(Records drawn from a dataset)
____________

/-- The description of a MOUNT: a valid one sets the identity, the used channels, the settle code, their base thresholds and the two
tables, and goes on to the context, or, with FRESH, to CLAMP_WAIT; one that fails Table 35 ends the MOUNT, the mould EMPTY (R112
to R115). The bytes read are an operand (log entry 8), and the items of an EMPTY record are cleared by the model's choice (log
entry 25). -/
def Obligations.DescriptionPartRead : Prop :=
  ∀ (bytes : List Byte) (f : FixedPart) (d : Description) (s : State), held s = false → s.mould.read = .description →
    s.mould.fixed = some f → bytes.length = descriptionBytes f → d = parseDescription f bytes →
    (validate s.variant d = none →
      ∃ t, exec (.mountDescriptionReadDone bytes) s = .next t
        ∧ t.mould.identity = some f.identity ∧ t.mould.used = d.channels.map (fun c => channelOf c.chan)
        ∧ t.mould.settleCode = f.settleCode ∧ t.mould.cyclesWatched = 0 ∧ t.mould.saveCount = 0
        ∧ t.evid.tables = some { paths := d.paths.map buildPath, zones := d.zones.map buildZone }
        ∧ (∀ c ∈ d.channels, (t.channel (channelOf c.chan)).base = some c.threshold)
        ∧ (∀ c : ChannelNo, (∀ e ∈ d.channels, channelOf e.chan ≠ c) → t.channel c = s.channel c)
        ∧ (s.mould.fresh ≠ .flag → t.mould.read = .context ∧ t.mould.state = s.mould.state ∧ t.mould.phase = s.mould.phase
            ∧ t.xu = s.xu)
        ∧ (s.mould.fresh = .flag → t.mould.read = .none
            ∧ (clampLocked s = true → t.mould.phase = .settling ∧ t.mould.timer = none)
            ∧ (clampLocked s = false →
                t.mould.phase = .clampWait ∧ t.mould.timer = some (s.mould.mountTimeout * 10000000) ∧ t.xu = s.xu))
        ∧ t.timer = s.timer ∧ t.corr = s.corr ∧ t.tester = s.tester ∧ t.lines = s.lines ∧ t.evid.stopLatch = s.evid.stopLatch
        ∧ OutsideKept s t)
    ∧ (∀ item index : Nat, validate s.variant d = some (item, index) →
        ∃ t, exec (.mountDescriptionReadDone bytes) s = .next t ∧ MouldLeft t ∧ t.mould.order = .none
          ∧ t.timer = s.timer ∧ t.corr = s.corr ∧ t.tester = s.tester ∧ t.lines = s.lines ∧ t.evid.stopLatch = s.evid.stopLatch
          ∧ OutsideKept s t
          ∧ (∀ (o : OrderRef) (head : Option OrderHead), s.mould.order = .mount o → s.xu.cells[o.cell] = .inHand o.take head →
              active s = true → queueRoom s = true →
              t.xu.queue = s.xu.queue ++
                [{ base := baseOf s, seed := s.freeNext
                   body := .result o.cell o.take (notifyOf head) (.badDescription item index) }]))

/-- The context of a MOUNT: with the format tag 0x00020001 and the tables' counts it is loaded, the zones' evidence and the calibrated
velocities; otherwise it is ignored and the mount is fresh. Either way the mount enters CLAMP_WAIT, and goes on to SETTLING when
CLAMP is locked (R84, R114 to R116). The bytes read are an operand (log entry 8). -/
def Obligations.ContextPartRead : Prop :=
  ∀ (bytes : List Byte) (f : FixedPart) (c : ContextRead) (s : State), held s = false → s.mould.read = .context →
    s.mould.fixed = some f → bytes.length = contextBytes f.pathCount f.zoneCount → c = parseContext f.pathCount f.zoneCount bytes →
      ∃ t, exec (.mountContextReadDone bytes) s = .next t
        ∧ (c.formatTag = 0x00020001 → c.zoneCount = (zonesOf s).length → c.pathCount = (pathsOf s).length →
            zonesOf t = List.zipWith (fun z x => { z with
                score := x.score, verdict := x.verdict, run := x.run, lastActive := x.lastActive, lifetime := x.lifetime })
              (zonesOf s) c.zones
            ∧ pathsOf t = List.zipWith (fun p v =>
                if 100 ≤ v.getD 0 ∧ v.getD 0 ≤ 1000 then
                  { p with velocity := v.getD 0, calibrated := true, window := pathWindow p.length (v.getD 0) p.margin }
                else p) (pathsOf s) c.velocities
            ∧ t.mould.cyclesWatched = c.cyclesWatched ∧ t.mould.saveCount = c.saveCount ∧ t.mould.fresh = s.mould.fresh)
        ∧ (c.formatTag ≠ 0x00020001 → t.mould.fresh = .format ∧ t.evid = s.evid ∧ t.mould.cyclesWatched = s.mould.cyclesWatched)
        ∧ (c.formatTag = 0x00020001 → c.zoneCount ≠ (zonesOf s).length ∨ c.pathCount ≠ (pathsOf s).length →
            t.mould.fresh = .counts ∧ t.evid = s.evid ∧ t.mould.cyclesWatched = s.mould.cyclesWatched)
        ∧ t.mould.read = .none
        ∧ (clampLocked s = true → t.mould.phase = .settling ∧ t.mould.timer = none)
        ∧ (clampLocked s = false → t.mould.phase = .clampWait ∧ t.mould.timer = some (s.mould.mountTimeout * 10000000)
            ∧ t.front = s.front ∧ t.xu = s.xu)
        ∧ t.timer = s.timer ∧ t.corr = s.corr ∧ t.tester = s.tester ∧ t.lines = s.lines ∧ t.evid.stopLatch = s.evid.stopLatch
        ∧ OutsideKept s t

/-- CLAMP locking asks every used channel for bias in CLAMP_WAIT and in SUSPENDED; CLAMP unlocking suspends a watched mould, with every
event closed CUT, its tests aborted and its bias off, and takes the bias off in SETTLING and SUSPENDED; in EMPTY and DISMOUNTING the edge
has no effect (R115, R116, R121, R122). -/
def Obligations.ClampLocksAndUnlocks : Prop :=
  ∀ s : State, held s = false → EdgeDue s .clamp →
    (s.lines.clamp.raw = true → (s.mould.state = .mounting ∧ s.mould.phase = .clampWait) ∨ s.mould.state = .suspended →
      ∃ t, exec (.lineFilterExpiry .clamp) s = .next t
        ∧ (s.mould.state = .mounting → t.mould = { s.mould with phase := .settling, timer := none } ∧ t.xu = s.xu)
        ∧ (s.mould.state = .suspended → t.mould = s.mould)
        ∧ (∀ c ∈ s.mould.used, (s.channel c).state = .off ∨ (s.channel c).state = .fault →
            t.channel c = { s.channel c with state := .settling, settle := some (settleTicks s.mould.settleCode) })
        ∧ (∀ c : ChannelNo, c ∉ s.mould.used ∨ ((s.channel c).state ≠ .off ∧ (s.channel c).state ≠ .fault) →
            t.channel c = s.channel c)
        ∧ t.timer = s.timer ∧ t.corr = s.corr ∧ t.evid = s.evid ∧ t.tester = s.tester ∧ t.lines = (filteredTo .clamp s).lines
        ∧ OutsideKept s t)
    ∧ (s.lines.clamp.raw = false → s.mould.state = .watching ∨ s.mould.state = .degraded →
        ∃ t, exec (.lineFilterExpiry .clamp) s = .next t ∧ t.mould.state = .suspended ∧ t.corr.events = [] ∧ t.tester = [] ∧ NoHit t
          ∧ EventsCut s t
          ∧ (∀ c ∈ s.mould.used, (t.channel c).state = .off) ∧ t.xu.accruals.flags &&& flagBit 3 = flagBit 3
          ∧ t.timer = s.timer ∧ t.evid.stopLatch = s.evid.stopLatch ∧ OutsideKept s t)
    ∧ (s.lines.clamp.raw = false → (s.mould.state = .mounting ∧ s.mould.phase = .settling) ∨ s.mould.state = .suspended →
        ∃ t, exec (.lineFilterExpiry .clamp) s = .next t ∧ t.mould.state = s.mould.state
          ∧ (s.mould.state = .mounting → t.mould.phase = .clampWait ∧ t.mould.timer = some (s.mould.mountTimeout * 10000000))
          ∧ (s.mould.state = .suspended → t.xu.accruals.flags &&& flagBit 3 = flagBit 3)
          ∧ (∀ c ∈ s.mould.used, (t.channel c).state = .off)
          ∧ t.timer = s.timer ∧ t.evid.stopLatch = s.evid.stopLatch ∧ OutsideKept s t)
    ∧ (s.mould.state = .empty ∨ s.mould.state = .dismounting → exec (.lineFilterExpiry .clamp) s = .next (filteredTo .clamp s))

/-- MPRES falling under a mould closes every event CUT, aborts the tests, takes the bias off every used channel and marks MOULD_PULLED.
A MOUNT in hand is over and the mould is EMPTY; a mounted mould is EMPTY once its UNPLANNED save is given up, outside ACTIVE or where
its record does not fit. With nothing to cut or abort, the MOULD_PULLED record, with the open cycle's number and the tick, comes
first where there is room. Behind it a MOUNT is answered CANCELLED: on a full queue the result waits in the cell's entry, and outside
ACTIVE it is discarded with the entry FREE. A mounted mould, while ACTIVE and with its record in place, has its UNPLANNED save created
there and is EMPTY; without room the save waits in DISMOUNTING. MPRES rising, and falling with no mould or one already leaving, has no
effect (R121, R123, R126, R160, R171). NOT_ACTIVE is judged before NO_ROOM, and the items of an EMPTY record are cleared, by the
model's choice (log entries 24 and 25). -/
def Obligations.MouldPulledLeaves : Prop :=
  ∀ s : State, held s = false → EdgeDue s .mpres →
    (s.lines.mpres.raw = true ∨ s.mould.state = .empty ∨ s.mould.state = .dismounting →
      exec (.lineFilterExpiry .mpres) s = .next (filteredTo .mpres s))
    ∧ (s.lines.mpres.raw = false → s.mould.state ≠ .empty → s.mould.state ≠ .dismounting →
      ∃ t, exec (.lineFilterExpiry .mpres) s = .next t ∧ t.corr.events = [] ∧ t.tester = [] ∧ NoHit t
        ∧ (∀ c ∈ s.mould.used, (t.channel c).state = .off) ∧ t.xu.accruals.flags &&& flagBit 4 = flagBit 4 ∧ EventsCut s t
        ∧ (∀ record : List Job, s.corr.events = [] → s.tester = [] → NoHit s → PulledRecord s record →
            (record ≠ [] → t.xu.nextJournal = s.xu.nextJournal.map (· + 1)) ∧ (s.xu.queue ++ record) <+: t.xu.queue
            ∧ (∀ (o : OrderRef) (head : Option OrderHead), s.mould.state = .mounting → s.mould.order = .mount o →
                s.xu.cells[o.cell] = .inHand o.take head →
                (active s = true → s.xu.queue.length + record.length < 16 →
                  t.xu.queue = s.xu.queue ++ record ++ [jobOf s record.length (.result o.cell o.take (notifyOf head) .cancelled)]
                  ∧ t.xu.cells[o.cell] = .inHand o.take head)
                ∧ (active s = true → 16 ≤ s.xu.queue.length + record.length →
                    t.xu.queue = s.xu.queue ++ record ∧ t.xu.cells[o.cell] = .resultWaiting o.take head .cancelled)
                ∧ (active s = false → t.xu.queue = s.xu.queue ∧ t.xu.cells[o.cell] = .free))
            ∧ (s.mould.state ≠ .mounting → active s = true → mountingFits s = true →
                (s.xu.queue.length + record.length < 16 →
                  MouldLeft t
                  ∧ t.xu.queue[s.xu.queue.length + record.length]? =
                      some (jobOf s record.length (.save (mountingContext s) (contextCopy .unplanned (s.mould.saveCount + 1) s))))
                ∧ (16 ≤ s.xu.queue.length + record.length →
                    t.mould.state = .dismounting ∧ t.mould.pendingSave = some .unplanned ∧ t.evid = s.evid
                    ∧ t.xu.queue = s.xu.queue ++ record)))
        ∧ (s.mould.state = .mounting → t.mould.order = .none)
        ∧ (s.mould.state = .mounting ∨ active s = false ∨ mountingFits s = false → MouldLeft t)
        ∧ (s.mould.state ≠ .mounting → MouldLeft t ∨ (t.mould.state = .dismounting ∧ t.mould.pendingSave = some .unplanned))
        ∧ t.timer = s.timer ∧ t.evid.stopLatch = s.evid.stopLatch ∧ OutsideKept s t)

/-! ## The coupling tester (R131 to R147) -/

/-- TEST_SENSOR accepted: the test joins the back of the queue with its partner list. A test that joins an empty queue on a STOPPED
press, with its source and a partner LIVE, pulses its source at once and listens: each LIVE partner is routed until its path window
has passed since the pulse, and the attempt ends with the last of them (R132 to R137). The pulse is held as a drive of 10 ticks, the
1 µs of R180 (log entry 30). -/
def Obligations.TestJoinsQueue : Prop :=
  ∀ (k : CellNo) (notify apply : Bool) (tag : Half) (c : ChannelNo) (amplitude level attempts delay : Nat) (x : Test) (s : State),
    OrderRead s k → s.variant = .omplar1640 → watching s = true → c ∈ s.mould.used → amplitude ≤ 100 → level ≤ 7 → 1 ≤ attempts →
    attempts ≤ 15 → delay ≤ 255 → (∃ p ∈ pathsOf s, p.endA = c ∨ p.endB = c) → s.tester.length < 8 →
    x = { order := orderOf s k tag, source := c, required := amplitude, level := level, allowed := attempts, used := 0, delay := delay
          apply := apply, state := .waiting, partners := partnersOf (pathsOf s) c, rest := none, lastLevel := level, attempt := none } →
    (s.tester ≠ [] ∨ s.timer.press = .running →
      (s.channel c).state ≠ .fault ∨ s.tester ≠ [] →
        ∃ t, exec (.testSensor notify tag c.val amplitude level attempts delay apply) s = .next t ∧ t.tester = s.tester ++ [x]
          ∧ t.xu.cells[k] = .inHand s.xu.takeNumber (some { kind := 3, notify := notify, tag := tag }) ∧ t.xu.queue = s.xu.queue
          ∧ { t with xu := s.xu, tester := s.tester } = s)
    ∧ (s.tester = [] → s.timer.press = .stopped → (s.channel c).state = .live →
        (∃ p ∈ x.partners, (s.channel p.chan).state = .live) →
          ∃ t y a, exec (.testSensor notify tag c.val amplitude level attempts delay apply) s = .next t ∧ t.tester = [y]
            ∧ y.order = x.order ∧ y.source = c ∧ y.level = level ∧ y.used = 0 ∧ y.state = .listening ∧ y.attempt = some a
            ∧ AttemptRouted s t a y.partners
            ∧ y.partners.map (fun p => (p.chan, p.path, p.routed)) = x.partners.map (fun p => (p.chan, p.path, live s p.chan))
            ∧ (t.channel c).state = .pulsing ∧ (t.channel c).drive = some { level := level, left := 10 }
            ∧ (t.channel c).detector = .idle ∧ (t.channel c).hit = none
            ∧ t.timer = s.timer ∧ t.lines = s.lines ∧ t.evid.stopLatch = s.evid.stopLatch ∧ OutsideKept s t)
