/-- A hit start keeps the law of R51. -/
theorem corrHitStart_events (c : ChannelNo) (t : Word) (w : Nat) (s : State) (h : EventsOk s.corr.events) :
    EventsOk (corrHitStart c t w s).corr.events := by
  unfold corrHitStart
  simp only
  split
  · rename_i i hi
    have hi' := (List.findIdx?_eq_some_iff_getElem).1 hi
    obtain ⟨hl, ha, _⟩ := hi'
    simp only [State.putPlace, State.onCorr, State.onTallies] at hl ha ⊢
    refine ⟨by simpa using h.1, fun e he => ?_⟩
    obtain ⟨j, hj⟩ := List.mem_iff_getElem?.1 he
    rw [List.getElem?_modify] at hj
    cases hs : s.corr.events[j]? with
    | none => simp [hs] at hj
    | some x =>
      have hx := h.2 x (List.mem_iff_getElem?.2 ⟨j, hs⟩)
      rw [hs] at hj
      by_cases e' : i = j
      · subst e'
        simp at hj
        subst hj
        have hxi : s.corr.events[i] = x := by simpa [hl] using hs
        rw [hxi] at ha
        simp only [accepts, Bool.and_eq_true, Bool.not_eq_true', List.any_eq_false, decide_eq_true_eq] at ha
        simp only [Event.joined, newMember, List.map_append, List.map_cons, List.map_nil]
        refine List.nodup_append.2 ⟨hx, by simp, fun a ha' b hb => ?_⟩
        obtain ⟨m, hm, rfl⟩ := List.mem_map.1 ha'
        simp only [List.mem_singleton] at hb
        subst hb
        exact ha.1.2 m hm
      · simp [e'] at hj
        subst hj
        exact hx
  · unfold openNew
    have grow : ∀ u : State, u.corr.events.length < 32 → EventsOk u.corr.events → EventsOk (openEvent c t w u).corr.events := by
      intro u hu o
      refine ⟨by simp [openEvent, State.putPlace, State.onCorr, eventCapacity]; omega, fun e he => ?_⟩
      simp only [openEvent, State.putPlace, State.onCorr, List.mem_append, List.mem_singleton] at he
      rcases he with he | rfl
      · exact o.2 e he
      · simp [openedEvent]
    split
    · rename_i hc
      refine grow _ ?_ ((forceClose_keeps _).events rfl h)
      rw [forceClose_events, List.length_tail]
      have := h.1
      simp only [eventCapacity, State.onTallies, State.onCorr] at *
      omega
    · rename_i hc
      refine grow _ ?_ h
      simp only [eventCapacity] at hc
      omega

/-- A hit start on a channel of the variant keeps the members within it. -/
theorem corrHitStart_members (c : ChannelNo) (t : Word) (w : Nat) (v : Variant) (s : State) (hc : c.val < channelCount v)
    (h : MembersFitted v s.corr.events) : MembersFitted v (corrHitStart c t w s).corr.events := by
  unfold corrHitStart
  simp only
  split
  · rename_i i _
    intro e he m hm
    simp only [State.putPlace, State.onCorr, State.onTallies] at he
    obtain ⟨j, hj⟩ := List.mem_iff_getElem?.1 he
    rw [List.getElem?_modify] at hj
    cases hs : s.corr.events[j]? with
    | none => simp [hs] at hj
    | some x =>
      have hx := h x (List.mem_iff_getElem?.2 ⟨j, hs⟩)
      rw [hs] at hj
      by_cases e' : i = j
      · simp [e'] at hj
        subst hj
        simp only [Event.joined, newMember, List.mem_append, List.mem_singleton] at hm
        rcases hm with hm | rfl
        · exact hx m hm
        · exact hc
      · simp [e'] at hj
        subst hj
        exact hx m hm
  · unfold openNew
    have grow : ∀ u : State, MembersFitted v u.corr.events → MembersFitted v (openEvent c t w u).corr.events := by
      intro u o e he m hm
      simp only [openEvent, State.putPlace, State.onCorr, List.mem_append, List.mem_singleton] at he
      rcases he with he | rfl
      · exact o e he m hm
      · simp only [openedEvent, newMember, List.mem_singleton] at hm
        subst hm
        exact hc
    split
    · exact grow _ ((forceClose_keeps _).members rfl v h)
    · exact grow _ h

/-! ## Reports to the mould manager -/

theorem dropOrder_keeps (s : State) : Keeps mouldOnly s (dropOrder s) := onMould_keeps _ _

theorem answerOrder_keeps (r : OrderResult) (s : State) : Keeps p s (answerOrder r s) := by
  unfold answerOrder
  split
  · exact Keeps.refl _ _
  · exact giveResult_keeps _ _ _
  · exact giveResult_keeps _ _ _

theorem mountComplete_keeps (s : State) : Keeps mouldOnly s (mountComplete s) :=
  (((onMould_keeps _ _).trans (answerOrder_keeps _ _)).trans (onMould_keeps _ _)).trans (requestMirror_keeps _)

theorem mouldDerive_keeps (s : State) : Keeps mouldOnly s (mouldDerive s) := by
  unfold mouldDerive
  split
  · exact onMould_keeps _ _
  · exact onMould_keeps _ _
  · split
    · exact mountComplete_keeps _
    · exact Keeps.refl _ _
  · split
    · exact onMould_keeps _ _
    · exact Keeps.refl _ _
  · exact Keeps.refl _ _
  · exact Keeps.refl _ _

theorem mouldFollow_keeps (c : ChannelNo) (s : State) : Keeps mouldOnly s (mouldFollow c s) := by
  unfold mouldFollow
  split
  · exact mouldDerive_keeps _
  · exact Keeps.refl _ _

/-! ## The tester -/

theorem deliverOutsideAttempt_keeps (c : ChannelNo) (h : OpenHit) (s : State) : Keeps acoustic s (deliverOutsideAttempt c h s) := by
  unfold deliverOutsideAttempt
  split
  · exact corrHitEnd_keeps _ _ _
  · exact Keeps.refl _ _

theorem pulseSource_keeps (c : ChannelNo) (level : Nat) (s : State) : Keeps sounding s (pulseSource c level s) := by
  unfold pulseSource
  simp only
  refine Keeps.trans ?_ ((mouldFollow_keeps _ _).mono rfl)
  refine Keeps.trans ?_ ((onChannel_keeps _ _ _ (by exact fun _ h => h)).mono rfl)
  split
  · exact (onChannel_keeps _ _ _ (by exact fun _ h => h)).mono rfl
  · exact ((onChannel_keeps _ _ _ (by exact fun _ h => h)).mono rfl).trans ((deliverOutsideAttempt_keeps _ _ _).mono rfl)

theorem releaseSource_keeps (c : ChannelNo) (s : State) : Keeps { front := true, mould := true } s (releaseSource c s) := by
  unfold releaseSource
  split
  · exact ((onChannel_keeps _ _ _ (by exact fun _ h => h)).mono rfl).trans ((mouldFollow_keeps _ _).mono rfl)
  · exact Keeps.refl _ _

theorem clearRoute_keeps (c : ChannelNo) (s : State) : Keeps frontOnly s (clearRoute c s) := onChannel_keeps _ _ _ (by exact fun _ h => h)

theorem clearRoutes_keeps (ps : List Partner) (s : State) : Keeps frontOnly s (clearRoutes ps s) := by
  refine Keeps.foldl _ (fun s x => ?_) _ _
  split
  · exact clearRoute_keeps _ _
  · exact Keeps.refl _ _

theorem setRoutes_keeps (w : Word) (ps : List Partner) (s : State) : Keeps frontOnly s (setRoutes w ps s) := by
  refine Keeps.foldl _ (fun s x => ?_) _ _
  split
  · exact onChannel_keeps _ _ _ (by exact fun _ h => h)
  · exact Keeps.refl _ _

theorem applyVelocities_keeps (ps : List Partner) (s : State) : Keeps evidenceOnly s (applyVelocities ps s) := by
  refine Keeps.foldl _ (fun s x => ?_) _ _
  split
  · exact replaceVelocity_keeps _ _ _
  · exact Keeps.refl _ _

theorem endTest_keeps (how : TestEnd) (t : Test) (s : State) : Keeps evidenceOnly s (endTest how t s) := by
  unfold endTest
  simp only
  split
  · exact ((applyVelocities_keeps _ _).trans (accrue_keeps _ _)).trans (giveResult_keeps _ _ _)
  · exact (accrue_keeps _ _).trans (giveResult_keeps _ _ _)

theorem dropHead_keeps (s : State) : Keeps sounding s (dropHead s) := setTester_keeps _ _ (by simp)

theorem driveAttempt_keeps (t : Test) (s : State) : Keeps sounding s (driveAttempt t s) :=
  ((pulseSource_keeps _ _ _).trans ((setRoutes_keeps _ _ _).mono rfl)).trans (onTest_keeps _ _)

theorem judgeHead_keeps (n : Nat) (s : State) : Keeps sounding s (judgeHead n s) := by
  induction n generalizing s with
  | zero => exact Keeps.refl _ _
  | succ n ih =>
    unfold judgeHead
    split
    · exact Keeps.refl _ _
    · split
      · exact Keeps.refl _ _
      · split
        · exact (((endTest_keeps _ _ _).mono rfl).trans (dropHead_keeps _)).trans (ih _)
        · split
          · simp only
            split
            · exact driveAttempt_keeps _ _
            · exact (((endTest_keeps _ _ _).mono rfl).trans (dropHead_keeps _)).trans (ih _)
          · exact Keeps.refl _ _

theorem judgeQueue_keeps (s : State) : Keeps sounding s (judgeQueue s) := judgeHead_keeps _ _

theorem judgeAttempt_keeps (s : State) : Keeps sounding s (judgeAttempt s) := by
  unfold judgeAttempt
  split
  · exact Keeps.refl _ _
  · simp only
    split
    · exact (((endTest_keeps _ _ _).mono rfl).trans (dropHead_keeps _)).trans (judgeQueue_keeps _)
    · exact onTest_keeps _ _

theorem testHitStart_keeps (c : ChannelNo) (w : Word) (s : State) : Keeps sounding s (testHitStart c w s) := onTest_keeps _ _

theorem noteHitEnd_keeps (c : ChannelNo) (h : HitEnd) (s : State) : Keeps sounding s (noteHitEnd c h s) := onTest_keeps _ _

theorem testHitEnd_keeps (c : ChannelNo) (h : HitEnd) (s : State) : Keeps sounding s (testHitEnd c h s) := by
  unfold testHitEnd
  simp only
  split
  · exact (noteHitEnd_keeps _ _ _).trans (judgeAttempt_keeps _)
  · exact noteHitEnd_keeps _ _ _

theorem endAttemptTick_keeps (t : Test) (s : State) : Keeps sounding s (endAttemptTick t s) := by
  unfold endAttemptTick
  simp only
  refine Keeps.trans (((releaseSource_keeps t.source s).mono rfl).trans ((clearRoutes_keeps t.partners _).mono rfl)) ?_
  split
  · exact onTest_keeps _ _
  · exact judgeAttempt_keeps _

theorem forgetAttempt_keeps (s : State) : Keeps sounding s (forgetAttempt s) := by
  unfold forgetAttempt
  split
  · exact Keeps.refl _ _
  · exact ((clearRoutes_keeps _ _).mono rfl).trans (onTest_keeps _ _)

theorem releaseHead_keeps (s : State) : Keeps { front := true, mould := true } s (releaseHead s) := by
  unfold releaseHead
  split
  · exact Keeps.refl _ _
  · exact releaseSource_keeps _ _

theorem testerClose_keeps (s : State) : Keeps sounding s (testerClose s) := (forgetAttempt_keeps _).trans (onTest_keeps _ _)

theorem abortTests_keeps (s : State) : Keeps sounding s (abortTests s) := by
  unfold abortTests
  simp only
  refine Keeps.trans ((forgetAttempt_keeps s).trans ((releaseHead_keeps _).mono rfl)) ?_
  exact (setTester_keeps _ _ (Nat.zero_le _)).trans (Keeps.foldl _ (fun s x => (endTest_keeps .aborted x s).mono rfl) _ _)

theorem testerFollow_keeps (c : ChannelNo) (s : State) : Keeps sounding s (testerFollow c s) := by
  unfold testerFollow
  split
  · exact Keeps.refl _ _
  · split
    · exact ((((clearRoutes_keeps _ _).mono rfl).trans ((endTest_keeps _ _ _).mono rfl)).trans (dropHead_keeps _)).trans
        (judgeQueue_keeps _)
    · exact Keeps.refl _ _

/-! ## The channel front end -/

/-- A hit's start, with what the channels and the tester may change. -/
def soundingStart : Parts := { front := true, corr := true, evid := true, mould := true, tester := true, start := true }

theorem deliverStart_keeps (c : ChannelNo) (h : OpenHit) (s : State) : Keeps soundingStart s (deliverStart c h s) := by
  unfold deliverStart
  split
  · exact (corrHitStart_keeps _ _ _ _).mono rfl
  · exact (testHitStart_keeps _ _ _).mono rfl

theorem startHit_keeps (c : ChannelNo) (b a : Nat) (s : State) : Keeps soundingStart s (startHit c b a s) :=
  ((onChannel_keeps _ _ _ (by exact fun _ h => h)).mono rfl).trans (deliverStart_keeps _ _ _)

/-- A hit's start keeps the law of R51, and on a channel of the variant the members within it. -/
theorem startHit_events (c : ChannelNo) (b a : Nat) (s : State) (h : EventsOk s.corr.events) :
    EventsOk (startHit c b a s).corr.events := by
  unfold startHit deliverStart
  simp only
  split
  · exact corrHitStart_events _ _ _ _ h
  · exact (testHitStart_keeps _ _ _).events rfl h

theorem startHit_members (c : ChannelNo) (b a : Nat) (v : Variant) (s : State) (hc : c.val < channelCount v)
    (h : MembersFitted v s.corr.events) : MembersFitted v (startHit c b a s).corr.events := by
  unfold startHit deliverStart
  simp only
  split
  · exact corrHitStart_members _ _ _ _ _ hc h
  · exact (testHitStart_keeps _ _ _).members rfl v h

theorem deliverEnd_keeps (j : Bool) (c : ChannelNo) (r : Receiver) (e : HitEnd) (s : State) :
    Keeps sounding s (deliverEnd j c r e s) := by
  unfold deliverEnd
  split
  · split
    · exact (noteCorrEnd_keeps _ _ _).mono rfl
    · exact (corrHitEnd_keeps _ _ _).mono rfl
  · split
    · exact noteHitEnd_keeps _ _ _
    · exact testHitEnd_keeps _ _ _

theorem afterHit_base (h : OpenHit) (x : Channel) : (x.afterHit h).base = x.base := by
  unfold Channel.afterHit
  split <;> rfl

theorem endHit_keeps (c : ChannelNo) (h : OpenHit) (long : Bool) (s : State) : Keeps sounding s (endHit c h long s) :=
  ((onChannel_keeps _ _ _ (fun x e => afterHit_base h x ▸ e)).mono rfl).trans (deliverEnd_keeps _ _ _ _ _)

____________

Retype exactly the line with "unfold Channel.afterHit" and each line after it until the records end, and include no other line.

**Task response**
  unfold Channel.afterHit
  split <;> rfl

theorem endHit_keeps (c : ChannelNo) (h : OpenHit) (long : Bool) (s : State) : Keeps sounding s (endHit c h long s) :=
  ((onChannel_keeps _ _ _ (fun x e => afterHit_base h x ▸ e)).mono rfl).trans (deliverEnd_keeps _ _ _ _ _)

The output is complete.